BAU[M]

Artist: Giovanni Menna
Year: 2024
Location: Naples, Palazzo Gravina

This small exhibition of photographs by Giovanni Menna, curated by Olga Starodubova, was inspired by reading Maurizio Oddo’s L’albero dell’architettura, which focuses on the relationship between the tree and building. The exhibition presents a selection of images devoted to works that have honoured architecture, for the most part built by great masters, from Mies van der Rohe to Aalto, from Kahn to Luigi Cosenza, from Saarinen to Souto de Moura and Francesco Venezia. The exhibition has no didactic or documentary aim, nor any poetic or theoretical ambition.

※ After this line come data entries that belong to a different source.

-- ==== Sys2Proof/Laws/State.lean ====
section
/-!
SUPPORT. One lemma per field and state update, true by `rfl`, so that no later proof unfolds a record update.
-/
namespace Sys2Proof.Machine

@[simp] theorem State.resetBlock_params (s : State) :
    s.resetBlock.params = s.params := rfl

@[simp] theorem State.resetBlock_mem (s : State) :
    s.resetBlock.mem = Memory.allEmpty := rfl

@[simp] theorem State.resetBlock_engine (s : State) :
    s.resetBlock.engine = .idle := rfl

@[simp] theorem State.resetBlock_cfg (s : State) :
    s.resetBlock.cfg = ⟨.rggb, 0, false, false⟩ := rfl

@[simp] theorem State.resetBlock_dim (s : State) :
    s.resetBlock.dim = ⟨0, 0⟩ := rfl

@[simp] theorem State.resetBlock_done (s : State) :
    s.resetBlock.done = false := rfl

@[simp] theorem State.resetBlock_oob (s : State) :
    s.resetBlock.oob = false := rfl

@[simp] theorem State.resetBlock_ctrl (s : State) :
    s.resetBlock.ctrl = ⟨false, false⟩ := rfl

@[simp] theorem State.resetBlock_bufSel (s : State) :
    s.resetBlock.bufSel = 0 := rfl

@[simp] theorem State.resetBlock_bufPos (s : State) :
    s.resetBlock.bufPos = ⟨0, 0⟩ := rfl

@[simp] theorem State.resetBlock_curCmd (s : State) :
    s.resetBlock.curCmd = 0 := rfl

@[simp] theorem State.resetBlock_inputs (s : State) :
    s.resetBlock.inputs = s.inputs := rfl

@[simp] theorem State.resetBlock_readData (s : State) :
    s.resetBlock.readData = s.readData := rfl

@[simp] theorem State.leaveFaulted_params (s : State) :
    s.leaveFaulted.params = s.params := rfl

@[simp] theorem State.leaveFaulted_mem (s : State) :
    s.leaveFaulted.mem = Memory.allEmpty := rfl

@[simp] theorem State.leaveFaulted_engine (s : State) :
    s.leaveFaulted.engine = .idle := rfl

@[simp] theorem State.leaveFaulted_cfg (s : State) :
    s.leaveFaulted.cfg = ⟨.rggb, 0, false, false⟩ := rfl

@[simp] theorem State.leaveFaulted_dim (s : State) :
    s.leaveFaulted.dim = ⟨0, 0⟩ := rfl

@[simp] theorem State.leaveFaulted_done (s : State) :
    s.leaveFaulted.done = false := rfl

@[simp] theorem State.leaveFaulted_oob (s : State) :
    s.leaveFaulted.oob = false := rfl

@[simp] theorem State.leaveFaulted_ctrl (s : State) :
    s.leaveFaulted.ctrl = ⟨false, false⟩ := rfl

@[simp] theorem State.leaveFaulted_bufSel (s : State) :
    s.leaveFaulted.bufSel = 0 := rfl

@[simp] theorem State.leaveFaulted_bufPos (s : State) :
    s.leaveFaulted.bufPos = ⟨0, 0⟩ := rfl

@[simp] theorem State.leaveFaulted_curCmd (s : State) :
    s.leaveFaulted.curCmd = 0 := rfl

@[simp] theorem State.leaveFaulted_inputs (s : State) :
    s.leaveFaulted.inputs = s.inputs := rfl

@[simp] theorem State.leaveFaulted_readData (s : State) :
    s.leaveFaulted.readData = s.readData := rfl

@[simp] theorem State.setSlot_params (s : State) (k : Slot) (v : Option Raster) :
    (s.setSlot k v).params = s.params := rfl

@[simp] theorem State.setSlot_mem (s : State) (k : Slot) (v : Option Raster) :
    (s.setSlot k v).mem = s.mem.setSlot k v := rfl

@[simp] theorem State.setSlot_engine (s : State) (k : Slot) (v : Option Raster) :
    (s.setSlot k v).engine = s.engine := rfl

@[simp] theorem State.setSlot_cfg (s : State) (k : Slot) (v : Option Raster) :
    (s.setSlot k v).cfg = s.cfg := rfl

@[simp] theorem State.setSlot_dim (s : State) (k : Slot) (v : Option Raster) :
    (s.setSlot k v).dim = s.dim := rfl

@[simp] theorem State.setSlot_done (s : State) (k : Slot) (v : Option Raster) :
    (s.setSlot k v).done = s.done := rfl

@[simp] theorem State.setSlot_oob (s : State) (k : Slot) (v : Option Raster) :
    (s.setSlot k v).oob = s.oob := rfl

@[simp] theorem State.setSlot_ctrl (s : State) (k : Slot) (v : Option Raster) :
    (s.setSlot k v).ctrl = s.ctrl := rfl

@[simp] theorem State.setSlot_bufSel (s : State) (k : Slot) (v : Option Raster) :
    (s.setSlot k v).bufSel = s.bufSel := rfl

@[simp] theorem State.setSlot_bufPos (s : State) (k : Slot) (v : Option Raster) :
    (s.setSlot k v).bufPos = s.bufPos := rfl

@[simp] theorem State.setSlot_curCmd (s : State) (k : Slot) (v : Option Raster) :
    (s.setSlot k v).curCmd = s.curCmd := rfl

@[simp] theorem State.setSlot_inputs (s : State) (k : Slot) (v : Option Raster) :
    (s.setSlot k v).inputs = s.inputs := rfl

@[simp] theorem State.setSlot_readData (s : State) (k : Slot) (v : Option Raster) :
    (s.setSlot k v).readData = s.readData := rfl

@[simp] theorem State.construct_params (s : State) (k : Slot) (b : Plane) :
    (s.construct k b).params = s.params := rfl

@[simp] theorem State.construct_mem (s : State) (k : Slot) (b : Plane) :
    (s.construct k b).mem = s.mem.setSlot k (some ⟨s.cfg.tagFor k, b⟩) := rfl

@[simp] theorem State.construct_engine (s : State) (k : Slot) (b : Plane) :
    (s.construct k b).engine = s.engine := rfl

@[simp] theorem State.construct_cfg (s : State) (k : Slot) (b : Plane) :
    (s.construct k b).cfg = s.cfg := rfl

@[simp] theorem State.construct_dim (s : State) (k : Slot) (b : Plane) :
    (s.construct k b).dim = s.dim := rfl

@[simp] theorem State.construct_done (s : State) (k : Slot) (b : Plane) :
    (s.construct k b).done = s.done := rfl

@[simp] theorem State.construct_oob (s : State) (k : Slot) (b : Plane) :
    (s.construct k b).oob = s.oob := rfl

@[simp] theorem State.construct_ctrl (s : State) (k : Slot) (b : Plane) :
    (s.construct k b).ctrl = s.ctrl := rfl
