-- ==== Sys2Proof/Laws/PerInstr.lean ====
section
/-!
SUPPORT. Statements about every instruction as syntax, one lemma per constructor: the word of an instruction is of the
row of the opcode map that has its mnemonic (rule R96, rule R261 for the reserved row).
-/
namespace Sys2Proof.Laws.TableRow

/-- The word of the instruction is of its own row of the opcode map. -/
def Statement (i : Instr) : Prop :=
  ∃ row ∈ opcodeTable, row.mnemonic = i.mnemonic ∧ row.holds (encode i) = true

theorem igdH : Statement .igdH := by unfold Statement; decide

theorem igdV : Statement .igdV := by unfold Statement; decide

theorem igdVH : Statement .igdVH := by unfold Statement; decide

theorem ccd : Statement .ccd := by unfold Statement; decide

theorem mrg : Statement .mrg := by unfold Statement; decide

theorem rrb : Statement .rrb := by unfold Statement; decide

theorem demosaic : Statement .demosaic := by unfold Statement; decide

theorem balloc (dst : Slot) : Statement (.balloc dst) := by
  unfold Statement
  cases dst <;> decide

theorem bcopy (dst src : Slot) : Statement (.bcopy dst src) := by
  unfold Statement
  cases dst <;> cases src <;> decide

theorem bmove (dst src : Slot) : Statement (.bmove dst src) := by
  unfold Statement
  cases dst <;> cases src <;> decide

theorem bfree (dst : Slot) : Statement (.bfree dst) := by
  unfold Statement
  cases dst <;> decide

theorem refine (payload : BitVec 24) : Statement (.refine payload) := by
  refine ⟨⟨"REFINE", 0xFF000000, 0x14000000⟩, by decide, rfl, ?_⟩
  simp only [OpcodeRow.holds, encode, beq_iff_eq]
  have hmask : (0xFF000000 : Word) = 0xFF#8 ++ 0#24 := by decide
  have hpat : (0x14000000 : Word) = 0x14#8 ++ 0#24 := by decide
  rw [hmask, hpat, BitVec.and_append]
  simp

end Sys2Proof.Laws.TableRow
end

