/-- Green samples are the mosaic's own, and the others are clamped (rule R148(b)). -/
theorem fir_samplesIn (hm : 0 ≤ m) (h : SamplesIn mos m) : SamplesIn (fir m p d mos) m := by
  intro r c (hr : r < mos.h) (hc : c < mos.w)
  cases hg : isGreen p r c with
  | true => rw [fir_sample_green hr hc hg]; exact h r c hr hc
  | false => rw [fir_sample_offGreen hr hc hg]; exact siteEstimate_inRange hm

variable {h w : Nat}

theorem flatPlane_sample (hr : r < h) (hc : c < w) : (flatPlane h w v).sample r c = v := Plane.tabulate_sample _ hr hc

theorem siteEstimate_flatPlane (h0 : 0 ≤ v) (hv : v ≤ m) (hr : r < h) (hc : c < w) :
    siteEstimate m (flatPlane h w v) d r c = v := by
  cases d with
  | horizontal => exact estimate_of_constant h0 hv hc fun _ hq => flatPlane_sample hr hq
  | vertical => exact estimate_of_constant h0 hv hr fun _ hq => flatPlane_sample hq hc

/-- The flat-field property (rule R148(a)). -/
theorem fir_flatPlane (h0 : 0 ≤ v) (hv : v ≤ m) : fir m p d (flatPlane h w v) = flatPlane h w v := by
  refine Plane.tabulate_congr fun r c (hr : r < h) (hc : c < w) => ?_
  rw [flatPlane_sample hr hc, siteEstimate_flatPlane h0 hv hr hc, ite_self]

end

/-- Settles O15. -/
theorem firFollowsTheTwoDirections : Obligations.FirFollowsTheTwoDirections :=
  ⟨fun _ _ _ _ _ hr hc =>
    ⟨fun hg _ => fir_sample_green hr hc hg, fun hg => ⟨fir_sample_offGreen hr hc hg, fir_sample_offGreen hr hc hg⟩⟩,
    fun _ _ _ => fir_vertical_eq_transposed⟩

/-- Settles O16. -/
theorem flatFieldIsReproduced : Obligations.FlatFieldIsReproduced :=
  ⟨fun _ _ _ _ _ _ => fir_flatPlane, fun _ _ _ _ => fir_samplesIn⟩

/-! ### The acceptance and the completion of a stage command -/

section
variable {s : State} {i : Instr}

/-- The recorded number of a slot in the two ways it is written (rule R270). -/
theorem slotInfo_eq (k : Slot) : slotInfo k = BitVec.ofNat 32 k.num.toNat := by
  cases k <;> rfl

/-- The checks of the input slots in their order (rule R271, check 4). -/
theorem firstFault_inputChecks (s : State) (slots : List Slot) :
    firstFault s (inputChecks slots) = slotFault s true slots := by
  induction slots with
  | nil => rfl
  | cons k rest ih =>
    rw [inputChecks, firstFault_cons, firstFault_cons, ih, slotFault, ← slotInfo_eq]
    cases hm : s.mem.slot k with
    | none => simp [checkFault, Memory.valid, hm]
    | some ras =>
      cases hk : s.shapeOK k with
      | false => simp [checkFault, Memory.valid, hm, hk]
      | true => simp [checkFault, Memory.valid, hm, hk]

/-- The stage commands by their columns in the table of rule R234. -/
theorem isStageCommand_columns (hi : isStageCommand i = true) :
    acceptanceChecks i = stageChecks i (checkedSlots i) ∧ i.legal = true ∧ needsWidth i = true ∧
      checksDims i = true := by
  cases i with
  | igdH | igdV | igdVH | ccd | mrg | rrb | demosaic => exact ⟨rfl, rfl, rfl, rfl⟩
  | balloc | bcopy | bmove | bfree | refine => cases hi
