-- ==== Sys2Proof/WellFormed.lean ====
section
/-! DEFINITION. Well-formed configurations, `WF(cfg)` of spec/00_scope.md R7 to R11, and the instructions a
configuration can express at a catalog position (spec/30_encoding.md R67). -/

namespace Sys2Proof

/-- The sum of a shape's field widths. -/
def Shape.fieldBits (s : Shape) : Nat := (s.fields.map (·.2)).sum

/-- R7, WF-cop: every catalog position is expressible in the opcode field. -/
def Config.wfCop (c : Config) : Bool := c.catalog.length ≤ 2 ^ c.copSize

/-- R8, WF-fit, for one shape: opcode and fields fit in a word. -/
def Config.wfFit (c : Config) (s : Shape) : Bool := c.copSize + s.fieldBits ≤ c.commandSize

/-- R9, WF-kind, for one shape: its field names are, as a set, the kind's; none occurs twice; every width is at
least 1. -/
def Shape.wfKind (s : Shape) : Bool :=
  decide ((s.fields.map (·.1)).Nodup)
    && (s.fields.map (·.1)).all (fun f => s.kind.fieldNames.contains f)
    && s.kind.fieldNames.all (fun f => (s.fields.map (·.1)).contains f)
    && s.fields.all (fun f => 1 ≤ f.2)

/-- R10, WF-literal, for one shape: a `literal` field has width exactly `literal_size`. -/
def Config.wfLiteral (c : Config) (s : Shape) : Bool :=
  s.fields.all (fun f => f.1 != .literal || f.2 == c.literalSize)

/-- R11, WF-ranges. -/
def Config.wfRanges (c : Config) : Bool :=
  1 ≤ c.commandSize && 1 ≤ c.literalSize && c.copSize ≤ c.commandSize

/-- The conditions R8, R9 and R10 on one shape of the catalog. -/
def Config.wfShape (c : Config) (s : Shape) : Bool := c.wfFit s && s.wfKind && c.wfLiteral s

/-- `WF(cfg)`: the conjunction of R7 to R11. A configuration that fails it is refused. -/
def Config.wf (c : Config) : Bool := c.wfCop && c.wfRanges && c.catalog.all c.wfShape

/-- One field of a shape can hold the instruction's value for it: an index is below `2^width` (R67), a literal has
the field's width (R10, R64). -/
def Instr.fieldFits (i : Instr) (f : FieldName × Nat) : Bool :=
  match f.1 with
  | .literal => match i.literalField with
    | some v => v.length == f.2
    | none => false
  | n => match i.indexField n with
    | some k => k < 2 ^ f.2
    | none => false

/-- The instruction is expressible at catalog position `p` of `c`: the shape there has its kind and every field can
hold its value. -/
def Instr.wf (c : Config) (p : Nat) (i : Instr) : Bool :=
  match c.catalog[p]? with
  | some s => decide (s.kind = i.kind) && s.fields.all i.fieldFits
  | none => false

end Sys2Proof
end

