-- ==== Sys2Proof/Decode.lean ====
section
/-! DEFINITION. The decoder (spec/30_encoding.md R61 to R66): opcode extract, catalog lookup, field-slice matrix; and
after it the encoder (R67). The decoder is total and pure: every word decodes, an opcode value at or beyond the
catalog's length to `unrecognised`. -/

namespace Sys2Proof

/-- R61: the first `C` digits of the word as an unsigned integer. -/
def opcode (c : Config) (word : Bits) : Nat := uint (slice word 0 c.copSize)

/-- R63: the offset and width of each field of a shape, the first field at position `off`. -/
def fieldSlices : Nat → List (FieldName × Nat) → List (FieldName × Nat × Nat)
  | _, [] => []
  | off, (n, w) :: fs => (n, off, w) :: fieldSlices (off + w) fs

/-- R63: the field-slice matrix `FSM`: the slices of the shape at catalog position `p`; it depends on the
configuration alone. -/
def fieldSliceMatrix (c : Config) (p : Nat) : List (FieldName × Nat × Nat) :=
  match c.catalog[p]? with
  | some s => fieldSlices c.copSize s.fields
  | none => []

/-- R63: the decoded field vectors of a word, one slice per row of the matrix. -/
def cutFields (word : Bits) (m : List (FieldName × Nat × Nat)) : List (FieldName × Bits) :=
  m.map fun e => (e.1, slice word e.2.1 e.2.2)

/-- R37, R66: the decoder's outputs. -/
inductive RawDecode where
  /-- R62: the opcode value indexes no catalog entry; there are no fields -/
  | unrecognised (op : Nat)
  /-- R62, R63: the opcode value, the kind of the catalog entry, the field vectors in declared order -/
  | recognised (op : Nat) (kind : Kind) (fields : List (FieldName × Bits))
deriving DecidableEq, Repr

/-- R66: `decode(cfg, word)`. -/
def rawDecode (c : Config) (word : Bits) : RawDecode :=
  match c.catalog[opcode c word]? with
  | none => .unrecognised (opcode c word)
  | some s => .recognised (opcode c word) s.kind (cutFields word (fieldSliceMatrix c (opcode c word)))

/-- `F.<name>` (R63): the decoded vector of the field of that name. -/
def fieldVector : List (FieldName × Bits) → FieldName → Option Bits
  | [], _ => none
  | e :: fs, n => if n = e.1 then some e.2 else fieldVector fs n

/-- R64: an index field is used as `uint(F.<name>)`. -/
def indexValue (fs : List (FieldName × Bits)) (n : FieldName) : Option Nat := (fieldVector fs n).map uint

/-- R69: the instruction of a kind with the decoded fields; `none` where a field the kind's rule uses is missing,
which R9 rules out. -/
def Instr.ofFields (fs : List (FieldName × Bits)) : Kind → Option Instr
  | .nop => some .nop
  | .stl => do return .stl (← indexValue fs .memoryAddress) (← fieldVector fs .literal)
  | .ld => do return .ld (← indexValue fs .memoryAddress) (← indexValue fs .registerAddress)
  | .jmpc => do return .jmpc (← indexValue fs .commandAddress)
  | .mul => do
    return .mul (← indexValue fs .firstOperand) (← indexValue fs .secondOperand) (← indexValue fs .registerAddress)
  | .st => do return .st (← indexValue fs .memoryAddress) (← indexValue fs .registerAddress)
  | .decr => do return .decr (← indexValue fs .registerAddress)
  | .jmp => do return .jmp (← indexValue fs .commandAddress)
  | .push => do return .push (← indexValue fs .registerAddress)
  | .pop => do return .pop (← indexValue fs .registerAddress)
  | .ldra => do return .ldra (← fieldVector fs .literal)
  | .ret => some .ret
  | .pushra => some .pushra
  | .popra => some .popra
  | .mov => do return .mov (← indexValue fs .firstRegister) (← indexValue fs .secondRegister)

/-- What a word decodes to, with the instruction put together. -/
inductive Decoded where
  /-- R62: an opcode value at or beyond the catalog's length -/
  | unrecognised (op : Nat)
  /-- a word of the instruction at catalog position `op` -/
  | recognised (op : Nat) (i : Instr)
  /-- the catalog entry lacks a field of its kind: only in a configuration that R9 refuses -/
  | malformed (op : Nat)
deriving DecidableEq, Repr

/-- R66 with R64: the decoder, from a word to an instruction. -/
def decode (c : Config) (word : Bits) : Decoded :=
  match rawDecode c word with
  | .unrecognised op => .unrecognised op
  | .recognised op k fs => match Instr.ofFields fs k with
    | some i => .recognised op i
    | none => .malformed op

/-! ## The encoder -/

/-- R67: each argument in its field's width, in declared order. -/
def encodeFields : List (FieldName × Nat) → List Nat → Bits
  | (_, w) :: fs, a :: as => bitsN w a ++ encodeFields fs as
  | _, _ => []

/-- R67: opcode and fields, without the pad. -/
def encodeBody (c : Config) (p : Nat) (s : Shape) (args : List Nat) : Bits :=
  bitsN c.copSize p ++ encodeFields s.fields args

/-- R65, R67: a vector filled with zero digits up to the width of a word. -/
def padWord (c : Config) (v : Bits) : Bits := v ++ zeros (c.commandSize - v.length)

/-- R67: `encode(cfg, p, args)`; `none` for a position outside the catalog. -/
def encodeWord (c : Config) (p : Nat) (args : List Nat) : Option Bits :=
  match c.catalog[p]? with
  | some s => some (padWord c (encodeBody c p s args))
  | none => none

/-- The argument of an instruction for a field (R67): the index, or the value of the literal. -/
def Instr.arg (i : Instr) (f : FieldName) : Nat :=
  match f with
  | .literal => (i.literalField.map uint).getD 0
  | n => (i.indexField n).getD 0

/-- R67: the word of an instruction at catalog position `p`. -/
def encode (c : Config) (p : Nat) (i : Instr) : Option Bits :=
  match c.catalog[p]? with
  | some s => encodeWord c p (s.fields.map fun f => i.arg f.1)
  | none => none

/-! ## The words of the opcode table -/

/-- The configuration whose rows of spec/opcode_table.json have `nbits` bits: `REF` for its 16-bit rows, `EX8` for
its 8-bit rows. -/
def tableConfig (nbits : Nat) : Option Config :=
  if nbits = refConfig.commandSize then some refConfig
  else if nbits = ex8Config.commandSize then some ex8Config
  else none

/-- What the decoder reads from the word whose bits, numbered as the table numbers them (R17), are `w`. -/
def decodeTableWord (nbits w : Nat) : Option Instr :=
  match tableConfig nbits with
  | none => none
  | some c => match decode c (bitsN nbits w) with
    | .recognised _ i => some i
    | _ => none

end Sys2Proof
end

These are simply images of architectural fragments “framed”, “set alongside”, or “cut” by the presence of a tree, an evocation of the world from which the material arises that human hand and thought transmute into construction: stone, water, sand, and then metal forged in workshops or clay fired in kilns. The relationship between tree and architecture is ancient and very close. In Goethe’s language, the word Baum denotes “tree” and Bau “building”, “construction”, “structure”, thus forming the root of Baukunst, the art of building. It is a resonance that makes with luminous clarity the conceptual link human beings have established between the natural structure of the tree and the artificial structure of architecture. Both Baum and Bau derive from Old High German buan, meaning “to dwell”, itself generated by the Indo-European root *bheue-, “to be”, “to exist”, but also “to grow”. Tree and architecture are therefore associated with dwelling understood as the foundation of being, and with the idea of growth as permanent change, an organism in transformation, a being in becoming. That is enough to plunge us into the vertigo that seizes anyone who questions the meaning and the manner of dwelling, that is, of being. A vertigo that, among the many possible, appears as the most persuasive allegorical figure of the love of knowledge, the Φιλοσοφία, one of the finest gifts the gods chose to offer humankind at the origin of the world.